A PIL was also filed in the Supreme Court of India and on 26 March 2006 an order was issued to the Ministries of Labour, Health and Company & Law and to State governments to form a Committee to formulate national guidelines for prevention of dust exposure in stone quarries.

However, a recent report endorsed by thirteen unions and workers organisations documents the efforts of the Government of India and the asbestos industry lobby to undermine workers health and safety in the asbestos industry by commissioning a doctored study on the hazards of asbestos.

Asbestos is a hazardous substance that is used in the manufacture numerous products such as cement boards, roofing, cement pipes, vehicle brake linings, conduits for electrical cables and textiles. All six types of asbestos, and especially white asbestos (chrysotile variety that comprises over 95% of the asbestos used today) has been declared to be extremely hazardous by governments of 40 countries, several independent scientists and many international agencies such as the ILO, WTO, WHO, and the International Commission on Occupational Health. Exposure to asbestos increases risk of lung cancer and mesothelioma (a kind of cancer that affects the protective lining that covers most of the body’s internal organs).

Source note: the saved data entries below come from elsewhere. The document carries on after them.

def execProtWithdraw (via : Via) (s : State) : Host.Outcome State Fault Refusal :=
  act (match via with
    | .scp _ => scp 0x22 (Form.plain [1] true [(0, 0xFFFFFF00)]) (fun _ => none)
        (fun r s => withdraw (.scp r) .manager (r.pw 0) s)
    | .owner l b => ownerRow l fun s =>
        if b.length ≠ 4 then askInvalid .owner 0 s
        else if 255 < fieldAt b 0 4 then askInvalid .owner 1 s
        else withdraw .owner .owner (fieldAt b 0 4) s) s

/-! ### PROT_QUERY (R383) -/

def SlotState.code : SlotState → Nat
  | .device => 1
  | .injected => 2

def Outc.code : Outc → Nat
  | .none => 0
  | .applied => 1
  | .withdrawn => 2
  | .rejected => 3
  | .expired => 4
  | .discarded => 5
  | .refused => 6
  | .partyReset => 7
  | .lost => 8

def debugBits (d : Debug) : Nat := flag d.jtag 1 + flag d.chain2 2 + flag d.console 4

/-- CURRENT: the value in force, 48 bytes. -/
def currentValue (s : State) (cls i : Nat) : List Byte :=
  padTo 48
    (if cls = 1 then
      let e := isoOf s i
      le (flag e.admitNew 1) 1 ++ le e.sanFloor 1 ++ le (flag e.keyMode 1) 1
    else if cls = 2 then
      match tabGet s.prot.slots i with
      | some k => padTo 16 (le k.st.code 1 ++ zeros 1 ++ le (k.owner.getD 0) 2) ++
          (if k.st = .injected then bvBytes (kcvOf k.key) else [])
      | none => []
    else if cls = 3 then le (flag s.prot.fwLock 1) 1
    else if cls = 4 then le (debugBits s.prot.enables) 1
    else if cls = 5 then le (flag s.prot.calWe 1) 1
    else le (flag s.prot.acceptImages 1 + flag s.prot.forward 2) 1)

/-- The block of 192 bytes. -/
def queryBlock (s : State) (cls i : Nat) : List Byte :=
  let owner := flag s.prot.ownerKey.isSome 2
  let out := (tabGetD s.prot.outcomes cls .none).code
  match pendingOf s cls with
  | some p =>
    changeBytes p.rec_ ++ bvBytes p.digest ++ bvBytes p.nonce ++ le p.frame 8 ++ le (now s + (p.armed + 2 ^ 27) - clk s) 8 ++
    le (1 + owner) 1 ++ le p.proposer.code 1 ++ le out 1 ++ le p.fails 1 ++ zeros 4 ++ currentValue s cls i
  | none => zeros 136 ++ le owner 1 ++ zeros 1 ++ le out 1 ++ zeros 1 ++ zeros 4 ++ currentValue s cls i

/-- CLASS and INDEX of a query are those of an object. -/
def queryOk (w : Nat) : Bool :=
  let cls := bits w 7 0
  let i := bits w 19 8
  decide (1 ≤ cls) && decide (cls ≤ 6) && decide (w < 2 ^ 20) && (indexOk cls i && decide (cls ≠ 1 ∨ i ≤ 2047))

def execProtQuery (via : Via) (s : State) : Host.Outcome State Fault Refusal :=
  act (match via with
    | .scp dma => scp 0x23 { lens := [5], desc := some (true, [192]), mgr := false, rsv := [(4, 0xFFF00000)] }
        (fun r => if queryOk (r.pw 4) then none else some 5)
        (fun r s =>
          let s := expireProposal (bits (r.pw 4) 7 0) s
          descWrite r dma (queryBlock s (bits (r.pw 4) 7 0) (bits (r.pw 4) 19 8)) (replyOk r []) s)
    | .owner l b => ownerQuiet l fun s =>
        let w := fieldAt b 0 4
        let s := expireProposal (bits w 7 0) s
        if s.fw.cellar then askRefused .owner 0x0001 s
        else if b.length ≠ 4 ∨ !queryOk w then askInvalid .owner 1 s
        else send (.owner 0x00 (queryBlock s (bits w 7 0) (bits w 19 8))) s) s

Nearly 100,000 workers in India face occupational exposure to asbestos. In India the occupational exposure limits to all kinds of asbestos in the work environment is much higher at 2 f/cc, where as in rest of the world it is between 0.1 f/cc-0.5f/cc. Asbestos mining and milling activity in India is concentrated in Andhra Pradesh, Rajasthan Bihar, Karnataka, Tamil Nadu and Manipur but asbestos mining is currently banned in India so it imports nearly 90% of its asbestos requirements, primarily from Canada, Brazil and the US. Workers handle the asbestos without any protective gear and are not informed of its dangers either.

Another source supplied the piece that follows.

-- ==== Sys2Proof/Machine/Dispatch.lean ====
section
/-! DEFINITION. Which meaning each command has: one arm per row of the opcode table, in its order. -/

namespace Sys2Proof.Machine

Like the production of mercury, production of asbestos has been declining in the US and Europe while it has been rising in Asian countries, doubling in Asia between 1970 and 1995. The Ministry of Mines has recently indicated that it is considering lifting the asbestos mining ban. The reality is that most of the asbestos companies are either owned by politicians or by state governments. The Ministry claims that state and central health agencies are also in favour of lifting the ban. To support this stand, the Government of India commissioned a study in 2004 from the National Institute of Occupational Health (NIOH), a premier research institute under the Indian Council of Medial Research (ICMR). The study was designed to give scientific credence to justify India’s stand that white asbestos is safe and should be kept out of the Prior Informed Consent (PIC) list of the Rotterdam Convention. The PIC is a mechanism to regulate trade of hazardous substances and facilitate Governments to assess risks of handling and using hazardous substances and to make informed decisions. The study was compromised from the start. The government accepted partial sponsorship by the Asbestos Cement Product Manufacturers Association; did not involve trade unions and public health experts; did not address severe methodological problems and kept the study’s findings secret. Some documents obtained by activists under the RTI have brought these issues to the fore.

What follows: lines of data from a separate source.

/-- R383: a query returns the 192 bytes that show an object, its proposal and the last outcome, to the manager in host
memory and to the owner on its session, and changes no protected object. R50, R370, R374: a proposal whose 2^27 frames
have passed is discarded with outcome expired, and a claim nonce of that age is outstanding no longer. Completes:
protQuery, protProposalExpiry, claimNonceExpiry. -/
def Obligations.ProtectionIsShownAndExpires : Prop :=
  (∀ s : State,
     (∀ (r : Posted) (dma : Dma), Asks s 0x23 r →
       formFault r { lens := [5], desc := some (true, [192]), mgr := false, rsv := [(4, 0xFFF00000)] } = none →
       descOwn r { lens := [5], desc := some (true, [192]), mgr := false, rsv := [(4, 0xFFF00000)] } = none →
       queryOk (r.pw 4) = true → r.epoch = s.mbx.hostEpoch → dma.failAt = none → pendingOf s (r.pw 4 % 2 ^ 8) = none →
       Does (.protQuery (.scp dma)) s fun t => Answers s t r 0x00 [] ∧
         (∃ b : List Byte, b.length = 192 ∧ .hostWrite (agentFn r.agent) r.descAddr b ∈ t.emit ∧
           byteAt b 136 = (if s.prot.ownerKey.isSome then 2 else 0) ∧
           byteAt b 138 = (tabGetD s.prot.outcomes (r.pw 4 % 2 ^ 8) .none).code) ∧
         Only [.mbx, .emit] s t) ∧
     (∀ (l : Sideband) (w : List Byte), OwnerHeard s l → w.length = 4 → queryOk (fieldAt w 0 4) = true →
       pendingOf s (fieldAt w 0 4 % 2 ^ 8) = none → Does (.protQuery (.owner l w)) s fun t =>
         (∃ b : List Byte, b.length = 192 ∧ t.emit = [.owner 0x00 b] ∧
           byteAt b 136 = (if s.prot.ownerKey.isSome then 2 else 0) ∧
           byteAt b 138 = (tabGetD s.prot.outcomes (fieldAt w 0 4 % 2 ^ 8) .none).code) ∧
         Only [.emit] s t)) ∧
  (∀ s : State, booted s = true →
     (∀ (cls : Nat) (p : Proposal), pendingOf s cls = some p → p.armed + 2 ^ 27 < s.frame.elapsed →
       exec (.protProposalExpiry cls) s = .next { s with
         prot := { s.prot with pending := tabDel s.prot.pending cls, outcomes := tabSet s.prot.outcomes cls .expired }
         emit := [] }) ∧
     (∀ (cls : Nat) (p : Proposal), pendingOf s cls = some p → s.frame.elapsed ≤ p.armed + 2 ^ 27 →
       exec (.protProposalExpiry cls) s = .next { s with emit := [] }) ∧
     (∀ k, s.prot.claim = some k → k.frame + 2 ^ 27 < s.frame.elapsed →
       exec .claimNonceExpiry s = .next { s with prot := { s.prot with claim := none }, emit := [] }))

/-- R369 to R371: in a session, CLAIM_BEGIN returns a 32-byte nonce and keeps it; CLAIM_FINISH with the strap, a point
of the curve and a good signature registers the key and uses the nonce up; RELEASE ends the registration and discards
the proposals. R369, R378: a session is kept for its link, one per link, and mutually authenticated only with the
registered owner key; its end or a reset of the link removes it, with the last one the replies not collected, and
keeps the proposals; an owner request without a session is answered SPDM ERROR; RESPOND_IF_READY collects the oldest
reply that waits, or is told that none is ready. Completes: claimBegin, claimFinish, release, spdmSessionMessage,
sidebandLinkReset. -/
def Obligations.OwnerAndItsSessions : Prop :=
  (∀ (s : State) (l : Sideband), ownerOpen s = true → gated s = false → s.power.entry = none → s.fw.cellar = false →
     (∀ x, sessionOn s l = some x → s.prot.ownerKey = none → s.prot.trngOk = true → Does (.claimBegin l) s fun t =>
       (∃ n : BitVec 256, t.prot.claim = some { nonce := n, frame := s.frame.elapsed } ∧ t.emit = [.owner 0x00 (bvBytes n)]) ∧
       t.prot.ownerKey = none ∧ Only [.prot, .emit] s t) ∧
     (∀ (x : Session) (k : Claim) (key : BitVec 768), sessionOn s l = some x → s.prot.ownerKey = none →
       s.prot.claim = some k → s.frame.elapsed ≤ k.frame + 2 ^ 27 → validPoint key = true →
       Does (.claimFinish l true key true) s fun t =>
         t.prot = { s.prot with claim := none, ownerKey := some key, seq := s.prot.seq + 1 } ∧ OwnerAnswered t 0x00 [] ∧
         Only [.frame, .prot, .pins, .emit] s t) ∧
     (OwnerHeard s l → s.prot.ownerKey.isSome = true → Does (.release l) s fun t =>
       t.prot.ownerKey = none ∧ t.prot.pending = [] ∧ t.prot.seq = s.prot.seq + 1 ∧ OwnerAnswered t 0x00 [] ∧
       Only [.prot, .emit] s t)) ∧
  (∀ (s : State) (l : Sideband) (left : List Session) (r : List (Nat × List Nat)),
     left = (s.prot.sessions.filter fun x => decide (x.link ≠ l)) → r = (if left = [] then [] else s.prot.replies) →
     (∀ auth : Bool, ownerOpen s = true → exec (.spdmSessionMessage (.establish l auth)) s = .next { s with
       prot := { s.prot with
         sessions := left ++ [{ link := l, mutualAuth := auth && s.prot.ownerKey.isSome }], replies := r }
       emit := [] }) ∧
     (ownerOpen s = true → exec (.spdmSessionMessage (.finish l)) s = .next { s with
       prot := { s.prot with sessions := left, replies := r }, emit := [] }) ∧
     (∀ op, ownerOpen s = true → sessionOn s l = none →
       exec (.spdmSessionMessage (.request l op)) s = .next { s with emit := [.spdmError 0x07] }) ∧
     (∀ x, ownerOpen s = true → sessionOn s l = some x → x.mutualAuth = true →
       (s.prot.replies = [] → exec (.spdmSessionMessage (.respondIfReady l)) s = .next { s with emit := [.spdmError 0x42] }) ∧
       (∀ st w rest, s.prot.replies = (st, w) :: rest → Does (.spdmSessionMessage (.respondIfReady l)) s fun t =>
         OwnerAnswered t st w ∧ t.prot = { s.prot with replies := rest } ∧ Only [.prot, .emit] s t)) ∧
     exec (.sidebandLinkReset l) s = .next { s with
       prot := { s.prot with sessions := left, replies := r }, emit := [] })

/-- R389, R397, R398: a chunk of FW_STAGE is kept and answered with the bytes received; the last one is answered
PENDING, and the container is verified: one that passes goes into the slot, whose copies are being written, and one
that fails is not staged and leaves the failing step as the slot's state; a chunk of the owner is kept and answered
likewise. When both copies are written the slot is valid and the final reply names the image. Completes: fwStage,
fwStageWritten. -/
def Obligations.StagingFillsASlot : Prop :=
  ∀ s : State,
    (∀ (r : Posted) (dma : Dma) (checks : ImageChecks) (d : List Byte), Asks s 0x30 r →
      formFault r { lens := [6], desc := some (false, []), mgr := true, lenOk := fun r => decide (r.descLen % 4096 = 0),
                    rsv := [(4, 0xFFFFFCFC)] } = none →
      descOwn r { lens := [6], desc := some (false, []), mgr := true, lenOk := fun r => decide (r.descLen % 4096 = 0),
                  rsv := [(4, 0xFFFFFCFC)] } = none →
      stageFault r = none → holder s 0 = r.agent → r.epoch = s.mbx.hostEpoch → dma.failAt = none →
      offsetBad s .manager (r.pw 5) r.descLen = false → stageReason s .manager (some (r.pw 4 % 4)) = none →
      d = staged s (r.pw 5) (padTo r.descLen dma.bytes) →
      (bitOf (r.pw 4) 8 = false → Does (.fwStage (.scp dma) checks) s fun t =>
        Answers s t r 0x00 [r.pw 5 + r.descLen] ∧ d.length = r.pw 5 + r.descLen ∧
        t.fw.staging = some { path := .manager, slot := r.pw 4 % 4, data := d, forward := bitOf (r.pw 4) 9, image := none,
                              writing := false, tag := none, item := none } ∧
        t.fw.slot1 = s.fw.slot1 ∧ t.fw.slot2 = s.fw.slot2 ∧ Only [.mbx, .fw, .emit] s t) ∧
      (bitOf (r.pw 4) 8 = true → verifyFault s { bytes := d, checks := checks } = none →
        Does (.fwStage (.scp dma) checks) s fun t => Answers s t r 0x09 [] ∧
          slotAt t (r.pw 4 % 4) = { st := .writing, image := none, copy0 := false, copy1 := false, prepared := false } ∧
          (∃ g, t.fw.staging = some g ∧ g.writing = true ∧ g.image = some { bytes := d, checks := checks } ∧
            g.slot = r.pw 4 % 4 ∧ g.tag = some r.tag) ∧
          t.fw.act = .staging ∧ Only [.mbx, .media, .fw, .emit] s t) ∧
      (∀ st, bitOf (r.pw 4) 8 = true → verifyFault s { bytes := d, checks := checks } = some st →
        Does (.fwStage (.scp dma) checks) s fun t =>
          (slotAt t (r.pw 4 % 4)).st = st ∧ t.fw.staging = none ∧ t.mbx.outst = s.mbx.outst ∧ t.mbx.outQ = [] ∧
          Only [.mbx, .fw, .emit] s t)) ∧
    (∀ (l : Sideband) (p : List Byte) (checks : ImageChecks), OwnerHeard s l → p.length = 4101 → byteAt p 4 ≤ 3 →
      offsetBad s .owner (fieldAt p 0 4) 4096 = false → stageReason s .owner (some (stagingTarget s)) = none →
      bitOf (byteAt p 4) 0 = false → Does (.fwStage (.owner l p) checks) s fun t =>
        OwnerAnswered t 0x00 [fieldAt p 0 4 + 4096] ∧
        t.fw.staging = some { path := .owner, slot := stagingTarget s, data := staged s (fieldAt p 0 4) (p.drop 5),
                              forward := bitOf (byteAt p 4) 1, image := none, writing := false, tag := none, item := none } ∧
        Only [.fw, .emit] s t) ∧
    (∀ (g : Staging) (i : Image) (o : Outst), ctrlRuns s = true → s.fw.cellar = false → s.fw.staging = some g →
      g.writing = true → g.image = some i → g.path = .manager → g.tag = some o.tag → o.opcode = 0x30 → Owed s o →
      Does .fwStageWritten s fun t => Settles s t o 0x00 [i.imageId.toNat] ∧
        slotAt t g.slot = { st := .valid, image := some i, copy0 := true, copy1 := true, prepared := false } ∧
        t.fw.staging = none ∧ t.fw.act = .none ∧ Only [.mbx, .fw, .emit] s t)

/-- R103, R105, R397: Firmware Image Download keeps a piece of the container; Firmware Commit 000b verifies what was
downloaded and begins to write it to the slot; Firmware Commit 011b schedules the slot for the first boundary after
its preparation. R406: FW_STATUS answers OK with 15 words: the slots, states and counts for QTYPE 0, the states along
the corridor for QTYPE 1; the manager over SCP, where it changes nothing but the mailbox, and the owner on its
session. Completes: firmwareImageDownload, firmwareCommitReplace, firmwareCommitActivate, fwStatus. -/
def Obligations.FirmwareCommandsAndStatus : Prop :=
  (∀ (s : State) (id : CmdId) (it : Item),
     (∀ dma : Dma, AdminRuns s id 0x11 .manager it →
       (4 * (it.sqe.cdw10.toNat + 1)) % 4096 = 0 → (4 * it.sqe.cdw11.toNat) % 4096 = 0 →
       offsetBad s .download (4 * it.sqe.cdw11.toNat) (4 * (it.sqe.cdw10.toNat + 1)) = false →
       stageReason s .download none = none → dma.linkFails = false → Does (.firmwareImageDownload id dma.bytes dma.failAt) s fun t =>
         Completes s t it { sct := 0, sc := 0, dnr := false } 0 0 ∧
         (∃ g, t.fw.staging = some g ∧ g.path = .download ∧ g.writing = false ∧
           g.data = staged s (4 * it.sqe.cdw11.toNat) (padTo (4 * (it.sqe.cdw10.toNat + 1)) dma.bytes)) ∧
         t.fw.slot1 = s.fw.slot1 ∧ t.fw.slot2 = s.fw.slot2) ∧
     (∀ (g : Staging) (checks : ImageChecks), AdminRuns s id 0x10 .manager it → commitAction it = 0 →
       commitRuns s it.seq = false → commitSlot s it = 1 ∨ commitSlot s it = 2 →
       stageReason s .download (some (commitSlot s it)) = none → s.fw.staging = some g →
       verifyFault s { bytes := g.data, checks := checks } = none → Does (.firmwareCommitReplace ⟨id, checks⟩) s fun t =>
         slotAt t (commitSlot s it) = { st := .writing, image := none, copy0 := false, copy1 := false, prepared := false } ∧
         (∃ k, t.fw.staging = some k ∧ k.writing = true ∧ k.image = some { bytes := g.data, checks := checks } ∧
           k.item = some it.seq) ∧
         t.host.items = s.host.items ∧ t.host.ctls = s.host.ctls) ∧
     (AdminRuns s id 0x10 .manager it → commitAction it = 3 → commitRuns s it.seq = false →
       commitSlot s it = 1 ∨ commitSlot s it = 2 → scheduleReason s (commitSlot s it) none = none → s.fw.sched = none →
       Does (.firmwareCommitActivate id true) s fun t =>
         t.fw.sched = some { slot := commitSlot s it, scope := false, frame := 0, imageId := imageIdOf s (commitSlot s it),
                             asap := true, prepared := false, tag := none, item := some it.seq } ∧
         t.fw.act = .preparing ∧ t.host.items = s.host.items ∧ t.host.ctls = s.host.ctls)) ∧
  (∀ (s : State) (q : Nat) (good : List Nat → Prop), q ≤ 1 →
     good = (fun l => l.length = 15 ∧
       (q = 0 → l.getD 0 0 = s.fw.running + (newestCfg s).bootSlot * 2 ^ 2 + s.fw.act.code * 2 ^ 8 + s.fw.lastReason * 2 ^ 16 ∧
         l.getD 4 0 = s.fw.slot1.st.code + s.fw.slot2.st.code * 2 ^ 8 + s.fw.svMin * 2 ^ 16) ∧
       (q = 1 → l.getD 4 0 = s.fw.corrImage.toNat)) →
     (∀ (r : Posted) (dma : Dma), Asks s 0x33 r → formFault r (Form.plain [1] false [(0, 0xFFFFFF00)]) = none → r.pw 0 = q →
       Does (.fwStatus (.scp dma)) s fun t => (∃ l, good l ∧ Answers s t r 0x00 l) ∧ Only [.mbx, .emit] s t) ∧
     (∀ (l : Sideband) (p : List Byte), OwnerHeard s l → p.length = 1 → byteAt p 0 = q →
       Does (.fwStatus (.owner l p)) s fun t => (∃ w, good w ∧ OwnerAnswered t 0x00 w) ∧ Only [.emit] s t))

These cases highlight several issues about:

  • Labour standards and workers health and occupational safety practices
  • Corporate responsibility
  • State responsibility
  • Export of pollution and unsafe work conditions from developed to developing countries; from the US and Europe to Asian countries

NTUI views the health services for workers at three levels: public health system (PHS), ESI and OHS and struggles for a health policy that develops the three levels and integrates them in a comprehensive manner. We need to build pressure on the government to ensure that all components of health systems are involved in an integrated response to the specific health needs of working populations and that the workplace also serves as a setting for delivery of other essential public-health interventions, and for health promotion. NTUI intends to organise workers on the axis of workers health.